Les apocalypses confinées de Philippe Druillet et François Avril


L’image est si étrange, si puissante et belle, qu’elle fonctionne quasiment comme une apparition surréaliste. Le ciel y est laiteux, éclairé par une série de lunes doubles. La ligne d’horizon, fracturée de hautes montagnes fantômatiques, découpe un horizon inquiétant …

Au premier plan, une sorte de grand totem vert lovecraftien se détache de la brume. Il tient en main un sceptre… à moins qu’il ne s’agisse du manche brisé d’une épée. Le paysage laisse deviner un alignement d’idoles similaires, toutes plus effrayantes les unes que les autres.

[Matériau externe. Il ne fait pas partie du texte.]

/-- The selected sides are HELD, each of the two if it exists. -/
theorem hold_both (hv : s.sau.volume = some v) (left right : Nat) :
    (s.hold left).hold right
      = { s with sau := { s.sau with openings := heldOpenings v left right s.sau.openings } } := by
  have hmid : (s.hold left).sau.volume = some v := by
    rw [hold_mounted hv]
    split
    · exact hv
    · exact hv
  rw [hold_mounted hmid, hold_mounted hv]
  unfold heldOpenings
  by_cases hl : left = 0 <;> by_cases hr : right = 0 <;> simp only [hl, hr, if_true, if_false] <;> rfl

/-- The ticket a capture opens. -/
def State.opensTicket (profile : Nat) (sel : Selection) (s : State) : Ticket :=
  { s.newTicket profile sel with lampDegraded := s.anyFaulted (profileAt s.set.profiles profile) }

/-- An accepted CAPTURE: the preview ends, the ticket opens over the selected sides, which are HELD, and its window is lit. -/
theorem openCapture_mounted (hv : s.sau.volume = some v) (sel : Selection) :
    s.openCapture profile sel
      = State.openWindow .capture profile { (s.endPreview .cut).ticketed ((s.endPreview .cut).opensTicket profile sel) with
          sau := { s.sau with openings := heldOpenings v sel.left sel.right s.sau.openings } } := by
  obtain ⟨y, hy⟩ : ∃ y, y = (s.endPreview .cut).ticketed ((s.endPreview .cut).opensTicket profile sel) := ⟨_, rfl⟩
  have hsau : y.sau = s.sau := by rw [hy]; exact endPreview_sau s .cut
  have hset : (s.endPreview .cut).set = s.set := endPreview_set s .cut
  have hopen : s.openCapture profile sel = State.openWindow .capture profile ((y.hold sel.left).hold sel.right) := by
    rw [hy, State.opensTicket, hset]
    rfl
  rw [hopen, ← hy]
  rw [hold_both (by rw [hsau]; exact hv), hsau]

/-- The end of a lit preview before a capture. -/
theorem endPreview_beforeCapture (hw : s.captureWindow = false) :
    (s.endPreview .cut).lc.learned = s.lc.learned
    ∧ (∀ b, ((s.endPreview .cut).lc.banks.get b).faulted = (s.lc.banks.get b).faulted)
    ∧ (s.endPreview .cut).lc.lastEnd = (if s.lc.preview.isSome then some .cut else s.lc.lastEnd)
    ∧ (s.endPreview .cut).di
        = if s.lc.preview.isSome = true ∧ s.anyLit = true then { s.di with satCount := 0, darkCount := 0 } else s.di := by
  have hnot : (s.lc.window.map Window.kind) ≠ some .capture := by
    intro h
    obtain ⟨w, hwindow, hkind⟩ := Option.map_eq_some_iff.mp h
    simp [State.captureWindow, hwindow, hkind] at hw
  cases hp : s.lc.preview with
  | none =>
    rw [endPreview_none hp]
    exact ⟨rfl, fun _ => rfl, rfl, (if_neg (by simp)).symm⟩
  | some q =>
    obtain ⟨learned, hlearned, hended⟩ := endPreview_some .cut hp
    rw [hended]
    refine ⟨hlearned hnot, fun b => by simp [BankRec.dark], rfl, ?_⟩
    simp

/-- DI's answer is never that the ring is full. -/
theorem doseRefusal_ne_ringFull {time : Nat} : s.doseRefusal p time ≠ some .ringFull := by
  unfold State.doseRefusal
  split
  · nofun
  · dsimp only
    split
    · nofun
    · split <;> nofun

/-- Settles O50: the tests as one chain, and what an accepted capture opens. -/
theorem captureOpensATicket : Obligations.CaptureOpensATicket := by
  intro tag profile sides s hs
  refine ⟨fun hv => ?notMounted, fun hv h => ?argument,
    fun v p rule l r left right hv hprofile hp hrule hl hr hleft hright => ?tests⟩
  case notMounted =>
    refine exec_unchanged hs rfl rfl rfl (fun _ => nofun) ?_
    have hrefused : ∀ r sel, (s.holding 0x42#8 tag).captureRefusal profile r sel true = some .notMounted := fun r sel => by
      simp [State.captureRefusal, State.mounted, hv]
    change decideCapture profile sides true (s.holding 0x42#8 tag) = _
    rw [decideCapture, hrefused]
    rfl
  case argument =>
    refine exec_unchanged hs rfl rfl rfl (fun _ => nofun) ?_
    have hrefused : ∀ sel, (s.holding 0x42#8 tag).captureRefusal profile
        (selectionRule (profileAt (s.holding 0x42#8 tag).set.profiles profile) sides) sel true = some .argument := fun sel => by
      rcases h with h | rfl
      · simp [State.captureRefusal, State.mounted, hv, h]
      · simp [State.captureRefusal, State.mounted, hv, selectionRule]
    change decideCapture profile sides true (s.holding 0x42#8 tag) = _
    rw [decideCapture, hrefused]
    rfl
  case tests =>
    have hleft : left = pickLeft rule s l := hleft.trans (by cases rule <;> rfl)
    have hright : right = pickRight rule s r := hright.trans (by cases rule <;> rfl)
    have hsel : s.select rule = ⟨left, right⟩ := by rw [select_mounted hv, hleft, hright, hl, hr]
    have hrule' : selectionRule (profileAt s.set.profiles profile) sides = some rule := by
      rw [← hp]
      exact selectionRule_some hrule
    have hchain := captureRefusal_chain (rule := rule) (left := left) (right := right) (fromHost := true)
      (runs := s.runActive = true) (by simp) hv hprofile hp
    have hrefuses : ∀ {x : Result}, s.captureRefusal profile (some rule) ⟨left, right⟩ true = some x → x ≠ .ringFull →
        exec (.capture tag profile sides) s = .next (s.answeredWith 0x42#8 tag x) := fun h hx =>
      exec_capture_refused hrule' hs (by rw [hsel]; exact h) hx
    refine chain_step hchain (fun h => hrefuses h nofun) fun hchain => ?_
    refine chain_step hchain (fun h => hrefuses h nofun) fun hchain => ?_
    refine chain_step hchain (fun h => hrefuses h nofun) fun hchain => ?_
    refine chain_step hchain (fun h => hrefuses h nofun) fun hchain => ?_
    refine chain_step hchain (fun h => hrefuses h nofun) fun hchain => ?_
    refine chain_step hchain (fun h => hrefuses h nofun) fun hchain => ?_
    refine chain_step hchain (fun h => hrefuses h nofun) fun hchain => ?_
    refine chain_step hchain (fun h => hrefuses h nofun) fun hchain => ?_
    refine chain_step hchain (fun h => exec_capture_ringFull hrule' hs (by rw [hsel]; exact h)) fun hchain => ?_
    refine ⟨fun x hx => hrefuses (hchain.trans hx) ?_, fun hdose hwindow => ?_⟩
    · intro h
      exact doseRefusal_ne_ringFull (hx.trans (congrArg some h))
    · have ⟨⟨⟨_, hqueue, hquiet⟩, _⟩, _⟩ := hs
      obtain ⟨y, hy⟩ : ∃ y, y = (s.holding 0x42#8 tag).endPreview .cut := ⟨_, rfl⟩
      have hd : decisionOf (.capture tag profile sides) (s.holding 0x42#8 tag)
          = (State.openWindow .capture profile { y.ticketed (y.opensTicket profile ⟨left, right⟩) with
              sau := { s.sau with openings := heldOpenings v left right s.sau.openings } },
             ⟨.accepted, [.num s.cc.nextSerial, .num left, .num right]⟩) := by
        have haccepted := decideCapture_accepted (s := s.holding 0x42#8 tag) (fromHost := true) hrule'
          (show (s.holding 0x42#8 tag).captureRefusal profile (some rule) ((s.holding 0x42#8 tag).select rule) true = none by
            rw [show (s.holding 0x42#8 tag).select rule = s.select rule from rfl, hsel]
            exact hchain.trans hdose)
        rw [show (s.holding 0x42#8 tag).select rule = s.select rule from rfl, hsel,
          openCapture_mounted (s := s.holding 0x42#8 tag) hv] at haccepted
        rw [hy]
        exact haccepted
      obtain ⟨hlearned, hfaulted, hlast, hdi⟩ := endPreview_beforeCapture (s := s.holding 0x42#8 tag) hwindow
      have hpreview := endPreview_preview (s.holding 0x42#8 tag) .cut
      rw [← hy] at hlearned hfaulted hlast hdi hpreview
      have hcc : y.cc = s.cc := by rw [hy, endPreview_cc]; rfl
      have hset : y.set = s.set := by rw [hy, endPreview_set]; rfl
      have hsau : y.sau = s.sau := by rw [hy, endPreview_sau]; rfl
      have htc : y.tc = s.tc := by rw [hy, endPreview_tc]; rfl
      have hnow : y.now = s.now := by rw [hy, endPreview_now]; rfl
      have hfb : y.fb = s.fb := by rw [hy, endPreview_fb]; rfl
      have hpins : y.pins = s.pins := by rw [hy, endPreview_pins]; rfl
      have hlk : y.lk = (s.holding 0x42#8 tag).lk := by rw [hy, endPreview_lk]
      have hrc : y.rc = s.rc := by rw [hy, endPreview_rc]; rfl
      have hk : y.opensTicket profile ⟨left, right⟩ = { s.newTicket profile ⟨left, right⟩ with
          lampDegraded := y.anyFaulted p } := by
        simp only [State.opensTicket, State.newTicket, hcc, hset, hsau, htc, State.clock, hnow, hp]
      obtain ⟨z, hz⟩ : ∃ z, z = { y.ticketed (y.opensTicket profile ⟨left, right⟩) with
        sau := { s.sau with openings := heldOpenings v left right s.sau.openings } } := ⟨_, rfl⟩
      rw [← hz] at hd
      have hzlc : z.lc = y.lc := by rw [hz]; rfl
      have hzcc : z.cc = (y.ticketed (y.opensTicket profile ⟨left, right⟩)).cc := by rw [hz]
      have hzset : z.set = s.set := by rw [hz]; exact hset
      refine ⟨_, exec_next (i := .capture tag profile sides) hs rfl rfl rfl (fun _ => nofun) hd
        (by change z.lk.queue = []; rw [hz]; exact (congrArg Lk.queue hlk).trans hqueue)
        (runQuiet_rc (s := s) (by change z.rc = s.rc; rw [hz]; exact hrc) hquiet),
        y.opensTicket profile ⟨left, right⟩, _, ?tickets, ?serial, ?closed, ?mountNo, ?opening, ?leftHalf, ?rightHalf,
        ?profileIs, ?mode, ?settle, ?exposure, ?openTime, ?dose, ?degraded, ?next, ?state, ?openedAt, rfl, ?sau, ?window,
        fun b => ?bank, ?learned, ?preview, ?ended, ?di, ?tc, ?fb, ?set, ?pins, ?now, fun hsend => ?reply⟩
      case tickets => rw [answered_cc]; change z.cc.tickets = _; rw [hzcc, ← hcc]; rfl
      case serial => rw [hk]; rfl
      case closed => rw [hk]; rfl
      case mountNo => rw [hk]; simp [State.newTicket, hv]
      case opening => rw [hk]; rfl
      case leftHalf => rw [hk]; rfl
      case rightHalf => rw [hk]; rfl
      case profileIs => rw [hk]; rfl
      case mode => rw [hk, hp]; rfl
      case settle => rw [hk, hp]; rfl
      case exposure => rw [hk, hp]; rfl
      case openTime => rw [hk]; rfl
      case dose => rw [hk]; rfl
      case degraded =>
        rw [hk]
        simp [State.anyFaulted, PerBank.any_eq_true, hfaulted]
      case next => rw [answered_cc]; change z.cc.nextSerial = _; rw [hzcc, ← hcc]; rfl
      case state => rw [answered_cc]; change z.cc.state = _; rw [hzcc]; rfl
      case openedAt => rw [answered_cc]; change z.cc.openedAt = _; rw [hzcc, ← hnow]; rfl
      case sau => rw [answered_sau]; change z.sau = _; rw [hz]; rfl
      case window => rw [answered_lc]; rfl
      case bank =>
        obtain ⟨hlevel, hlit⟩ := openWindow_bank (s := z) (profile := profile) .capture b
        have hbank : ((State.openWindow .capture profile z).lc.banks.get b).faulted = (z.lc.banks.get b).faulted := by
          simp [State.openWindow]
        rw [answered_lc]
        refine ⟨hlevel.trans ?_, hlit.trans (by rw [← hlevel]), hbank.trans ?_⟩
        · rw [windowLevel_eq, hzset, hzlc, hfaulted, hlearned, hp] <;> rfl
        · rw [hzlc, hfaulted]
          rfl
      case learned => rw [answered_lc]; change z.lc.learned = _; rw [hzlc, hlearned]; rfl
      case preview => rw [answered_lc]; change z.lc.preview = _; rw [hzlc, hpreview]
      case ended => rw [answered_lc]; change z.lc.lastEnd = _; rw [hzlc, hlast]; rfl
      case di => rw [answered_di]; change z.di = _; rw [hz]; exact hdi
      case tc => rw [answered_tc]; change z.tc = _; rw [hz]; exact htc
      case fb => rw [answered_fb]; change z.fb = _; rw [hz]; exact hfb
      case set => rw [answered_set]; exact hzset
      case pins => rw [answered_pins]; change z.pins = _; rw [hz]; exact hpins
      case now => rw [answered_now]; change z.now = _; rw [hz]; exact hnow
      case reply =>
        refine (answered_sending _ _ _ _ ?_).trans rfl
        change z.lk.sending = none
        rw [hz]
        exact (congrArg Lk.sending hlk).trans hsend

end Sys2Proof.Machine
end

On pense furtivement aux immenses statues de l’île de Pâques. Cette grande toile peinte entre également en résonnance avec les alignements de Carnac, ou le site mégalithique de Stonehenge. Bouches ouvertes, criantes de vérité, ces impavides déités muettes disent plus de choses que n’importe quel aboyeur de fausses nouvelles.

Entre l’univers calme, élégant et architecturé de François Avril et celui plus bouillonnant de Philippe Druillet, la connection n’était pas évidente… et pourtant ça marche. Philippe Druillet François Avril /éditions Barbier 2020

En feuilletant l’ouvrage «Apocalypses» qui compile les 42 pièces (dont 27 toiles grand format) créées à quatre mains par les deux dessinateurs de BD Philippe Druillet et François Avril, on ne peut s’empêcher d’être impressionné.

Rencontre au sommet

Voici une rencontre au sommet pour le moins inattendue. Entre l’univers calme, élégant et architecturé de François Avril (Le voleur de ballerines) et celui plus bouillonnant de Philippe Druillet (Les voyages de Lone Sloane, Carthage ou dernièrement Babel), la connection n’était pas évidente. Et pourtant, le résultat est là, extraordinaire, singulier, prodigieux de beauté, et d’originalité.

Entre Druillet et Avril l’alchimie a fonctionné. Lle résultat est là, extraordinaire, singulier, prodigieux de beauté, et d’originalité. Philippe Druillet/ François Avril aux éditions Barbier

«Ce projet est parti d’une idée que j’ai eue en achetant un dessin de Philippe Druillet, il y a longtemps maintenant, raconte François Avril. C’était une image pour Excalibur, un décor à plusieurs lunes… Un paysage de bord de mer avec des formes qui sortaient de falaises, des gueules hurlantes et calmes à la fois. Ou plutôt, il y avait des espaces calmes. Quelque chose dans lequel je me suis retrouvé, quelque chose de… moi.»

Philippe Druillet – François Avril… ou le tandem étonnant de deux artistes aux styles diamétralement opposés, qui ont réussi à forger une oeuvre à quatre mains absolument somptueuse. Philippe Druillet/ François Avril aux éditions Barbier

Ces deux grands artistes ont ainsi trouvé leur marque l’un par rapport à l’autre. C’est ce mariage réussi entre l’eau et le feu qui provoque la beauté et l’attirance sur chacun des tableaux de cette apocalypse apaisée, confinée.

«Il faut respecter l’autre, énormément, parce qu’il ne s’agit pas de tirer la couverture à soi, explique encore François Avril, le véritable maître d’oeuvre de cette aventure artistique innovante. Ce n’est pas un combat, c’est un accord. Et c’est ce que nous avons réussi à faire, je crois.»

Cette collaboration magique entre Druillet et Avril s’expose à la galerie Barbier comme une évidence. Philippe Druillet/François Avril éditions Barbier

Philippe Druillet ajoute quant à lui: «On peut parfois s’associer avec quelqu’un pour une exposition et puis on voit qu’il y a des erreurs ou – comment dire – une incompréhension. Mais, ici, chaque fois que je vois le travail terminé, je me dis mais c’est l’évidence même.»

Les éruptions graphiques dont Druillet est coutumier sont l’occasion de mettre en scène des montagnes hallucinées en pleine éructation, ce qui suggère des cataclysmes terribles telle la tragédie du Vésuve à Pompéi, en 79 av. J-C. Philippe Druillet/François Avril éditions Barbier

L’évidence de cette collaboration magique s’expose ainsi à la galerie Barbier. Les 42 pièces (dont 27 toiles) accrochées au mur sont un régal pour l’oeil. «Deux tiers des oeuvres présentées ont déjà été acquises par des collectionneurs ou de simples amateurs», précise même le galeriste Jean Baptiste Barbier.

Et même si la galerie est actuellement fermée compte tenu de la crise sanitaire traversée par le pays, on peut toujours aller sur le site admirer les oeuvres, ou bien commander le catalogue de l’exposition.